John smiled, "The usual?"

"Yes. Thank you." John walked off as Mary looked across the pub and smiled to the people as they smiled back. After finishing her food, she walked down the roads with her bag in hand and a group of children passed her by playing with an old ball. It stopped at her dress, she looked down at it as the kids stared at her with pleading eyes for the ball back. She smiled."Is this your ball?"

"Yes ma'am." Said a child, very small. Overalls hanging by threads, patched on his knees, and shirt tattered under.

She smiled, "Can I play?" The little boy's face scrunched up in a smile as she put down the ball and hiked up her dress, scooting around the children as they laughed and smiled chasing her to get the ball and kick it around to each other until she got the ball again and called it good game. Walking down the road again, she strolled her normal doings. Giving bread to the man who sat on the stone stairs every morning and having a talk with the elderly woman who sat on her porch every morning and evening to watch the sun rise and set every day.

Stepping down the stone paving roads passed the rich houses as their children ran on the yards and waved to Mary that would always pass their house at the same time.
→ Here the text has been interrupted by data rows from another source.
/-- LOAD_TABLE of one table id: NOT_PERSISTENT, NO_IMAGE, BAD_IMAGE, TOO_LONG and NO_SPACE leave it
without a version and the pool as it was; an image whose copy matches its header becomes the CURRENT
version in the lowest free pages, which hold its words in order; a copy that does not match ends in
BAD_IMAGE, its pages back in the pool. No other word of table memory changes. The next id follows, and
after id 31 the part is in SERVICE or UNCHARTERED. Conventions of the model stand in it: log 16, 22. -/
def Obligations.LoadTableEndsInItsResult : Prop :=
  ∀ (t : TableId) (s : State), s.part.state = .loading → s.part.loading = .table t →
    let r := s.table t
    let next (s1 : State) : State :=
      if t.val = 31 then
        if s.part.charterAbsent then
          { s1 with
            scrub := Scrubber.fresh
            part := { s.part with state := .unchartered, loading := .idle } }
        else
          { s1 with
            scrub := { Scrubber.fresh with
              timer := if 0 < s.part.charter.scrubPeriod then
                some s.part.charter.scrubPeriod else none }
            part := { s.part with state := .service, loading := .idle } }
      else { s1 with part := { s.part with loading := .table (t + 1) } }
    let failed (disturbed : List (Nat × Word)) (result : LoadResult) : Prop :=
      exec (.loadTable disturbed) s = .next (next (s.setTable t { r with loadResult := result }))
    (∀ d, r.entry.defined = false ∨ r.entry.persistent = false → failed d .notPersistent)
    ∧ (r.entry.defined = true → r.entry.persistent = true →
      (∀ d, (s.pair t).candidates = [] → failed d .noImage)
      ∧ (∀ d, (s.pair t).candidates ≠ [] →
        (∀ x ∈ (s.pair t).candidates, ((s.pair t).slot x).goodHeader t = none) →
        failed d .badImage)
      ∧ (∀ before x after h, (s.pair t).candidates = before ++ x :: after →
        (∀ y ∈ before, ((s.pair t).slot y).goodHeader t = none) →
        ((s.pair t).slot x).goodHeader t = some h →
        let n := (h.length + 255) / 256
        (∀ d, r.entry.maxPages * 256 < h.length → failed d .tooLong)
        ∧ (∀ d, h.length ≤ r.entry.maxPages * 256 → s.freePool.length < n → failed d .noSpace)
        ∧ (h.length ≤ r.entry.maxPages * 256 → n ≤ s.freePool.length →
          let pages := s.freePool.take n
          let copied (d : List (Nat × Word)) : List Word := (List.range h.length).map (fun i =>
            ((d.find? (fun x => x.1 = i)).map Prod.snd).getD (((s.pair t).slot x).word i))
          let others (s1 : State) : Prop := ∀ a,
            (∀ i, i < h.length → wordAddress pages i ≠ some a) →
            Memory.read s1.mem a = Memory.read s.mem a
          (∀ d, (d = [] ∨ checkValue h.length (copied d) = h.check) →
            ∃ s1, exec (.loadTable d) s = .next (next s1)
              ∧ s1.freePool = s.freePool.drop n ∧ s1.quarantine = s.quarantine
              ∧ s1.table t =
                { r with
                  current := some
                    { number := h.version, length := h.length, pages := pages
                      check := some h.check, pins := 0, damage := .clear, faulty := [] }
                  nextVersion := if 65535 ≤ h.version then 1 else h.version + 1
                  loadResult := .loaded }
              ∧ (∀ u, u ≠ t → s1.table u = s.table u)
              ∧ (s.freePool.Nodup → ∀ i w a, (copied d)[i]? = some w →
                wordAddress pages i = some a → Memory.read s1.mem a = some (storedOf w))
              ∧ others s1
              ∧ s1 = { s with
                  tables := s1.tables, freePool := s1.freePool, mem := s1.mem
                  arbiter := .portEngine 0 })
          ∧ (∀ d, d ≠ [] → checkValue h.length (copied d) ≠ h.check →
            ∃ s1, exec (.loadTable d) s = .next (next s1)
              ∧ (s.freePool.Pairwise (· < ·) → s1.freePool = s.freePool)
              ∧ s1.quarantine = s.quarantine ∧ others s1
              ∧ s1 = { s.setTable t { r with loadResult := .badImage } with
                  freePool := s1.freePool, mem := s1.mem, arbiter := .portEngine 0 }))))

/-! ## Supply and maintenance -/

/-- A change of the supply state enters one SUPPLY event, with the new state, for every port with an
open session, and changes nothing else. -/
def Obligations.SupplyChangesAreTold : Prop :=
  ∀ (s : State),
    let told (x : SupplyState) (extra : Nat) : State :=
      ({ s with supply := x } : State).enterEvents [0, 1, 2, 3]
        { kind := .supply, table := none, version := 0, result := .ok, extra := extra }
    (s.supply = .ok → exec .supplyStateLow s = .next (told .low 1))
    ∧ (s.supply = .low → exec .supplyStateOk s = .next (told .ok 0))
    ∧ (∀ x extra p, (s.session p).isOpen = false → (told x extra).queue p = s.queue p)

/-- MAINT_ENTER with its refusals in order: it records the port, enters MAINTENANCE with a copy of the
charter in force and stops the scrubber; cursors and stacks stay as they are. Conventions of the model
stand in it: log 15. -/
def Obligations.MaintEnterTakesTheCharter : Prop :=
  ∀ (p : Port) (tag : Byte) (s : State), s.asks p .maintEnter tag → s.admits p →
    let refused (st : Status) : Prop := exec (.maintEnter p) s = .next
      ((s.leaseRenewed p).respond p tag (refuse st))
    if s.part.state = .maintenance then refused .maintenance
    else if (s.part.charter.ports[p]).maintenance = false then refused .denied
    else if ∃ q, q ≠ p ∧ (s.session q).isOpen = true then refused .sessionsOpen
    else if s.imageQueue ≠ [] then refused .imageBusy
    else if ∃ t, (s.table t).staged.isSome = true then refused .stageExists
    else s.reports = [] → exec (.maintEnter p) s = .next (({ s.leaseRenewed p with
        scrub := Scrubber.fresh
        part := { s.part with
          state := .maintenance, maintPort := some p, working := some s.part.charter
          committed := false } } : State).respond p tag (replyOk []))

/-- CHARTER_READ answers an entry of the working copy, CHARTER_WRITE replaces one whole or refuses
RANGE, and CHARTER_COMMIT queues a charter write of the working copy, or is refused IMAGE_BUSY,
SUPPLY_LOW or RANGE; each is refused DENIED outside MAINTENANCE. -/
def Obligations.CharterRequestsUseTheWorkingCopy : Prop :=
  ∀ (p : Port) (tag : Byte) (c : Charter) (s : State), s.admits p →
    let renewed := s.leaseRenewed p
    let refused (i : Instr) (st : Status) : Prop :=
      exec i s = .next (renewed.respond p tag (refuse st))
    (s.maintains p c →
      (∀ entry, s.asks p (.charterRead entry) tag →
        (∀ name, entryOperand entry = some name → exec (.charterRead p entry) s = .next
          (renewed.respond p tag (replyOk ([entry, if s.part.committed then 1 else 0]
            ++ match name with
              | .table t => (c.tables[t]).bytes
              | .port q => (c.ports[q]).bytes
              | .part => partEntryBytes c.scrubPeriod s.part.charter.sequence))))
        ∧ (36 < entry.toNat → refused (.charterRead p entry) .range))
      ∧ (∀ entry f0 f1 f2 f3 f4, s.asks p (.charterWrite entry f0 f1 f2 f3 f4) tag →
        let written (d : Charter) : Prop := exec (.charterWrite p entry f0 f1 f2 f3 f4) s = .next
          (({ renewed with part := { s.part with working := some d } } : State).respond p tag
            (replyOk [entry]))
        (∀ (t : TableId) e, entry.toNat = t.val → tableEntryOperand f0 f1 f2 f3 f4 = some e →
          written { c with tables := c.tables.set t e })
        ∧ (∀ (q : Port) e, entry.toNat = 32 + q.val → portEntryOperand f0 f1 f2 f3 = some e →
          written { c with ports := c.ports.set q e })
        ∧ (entry.toNat = 36 → written { c with scrubPeriod := f0.toNat })
        ∧ (36 < entry.toNat
            ∨ entry.toNat < 32 ∧ tableEntryOperand f0 f1 f2 f3 f4 = none
            ∨ 32 ≤ entry.toNat ∧ entry.toNat < 36 ∧ portEntryOperand f0 f1 f2 f3 = none →
          refused (.charterWrite p entry f0 f1 f2 f3 f4) .range))
      ∧ (s.asks p .charterCommit tag →
        if s.imageQueue.any (fun e => e.isCharterWrite) then
          refused (.charterCommit p) .imageBusy
        else if s.supply = .low then refused (.charterCommit p) .supplyLow
        else if ∀ q : Port, (c.ports[q]).enabled = false ∨ (c.ports[q]).maintenance = false then
          refused (.charterCommit p) .range
        else exec (.charterCommit p) s = .next (({ renewed with
            imageQueue := s.imageQueue
              ++ [{ op := .charterWrite c, port := p, session := (s.session p).number }] } :
            State).respond p tag (replyAccepted []))))
    ∧ (∀ i r, i.asRequest = some (p, r) → s.asks p r tag → s.part.state ≠ .maintenance →
      r.code ∈ [0x41, 0x42, 0x43, 0x44] → refused i .denied)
Giving a smile to the man in the white house he smiled back and like the usual business, she handed him a well knitted shirt and hat for their newborn seedlings and he would hand her, in trade, four tokens for gratitude and kindness. Walking along she would skip rocks until she hit the dirt roads again and down the hills where a little wooden house sat just below a hill of flowers that would bloom in the spring and she would pick them for a beautiful bouquet.

Walking inside, a young girl looked over to her mom and smiled rising to her feet. "Momma, you're home." She cheered greeting her mother with a hug.

"Yes, I am." She reached into her bag, "I got this from the market for you."Holding out a small pendant to her daughter, she took it in her hand and opened it.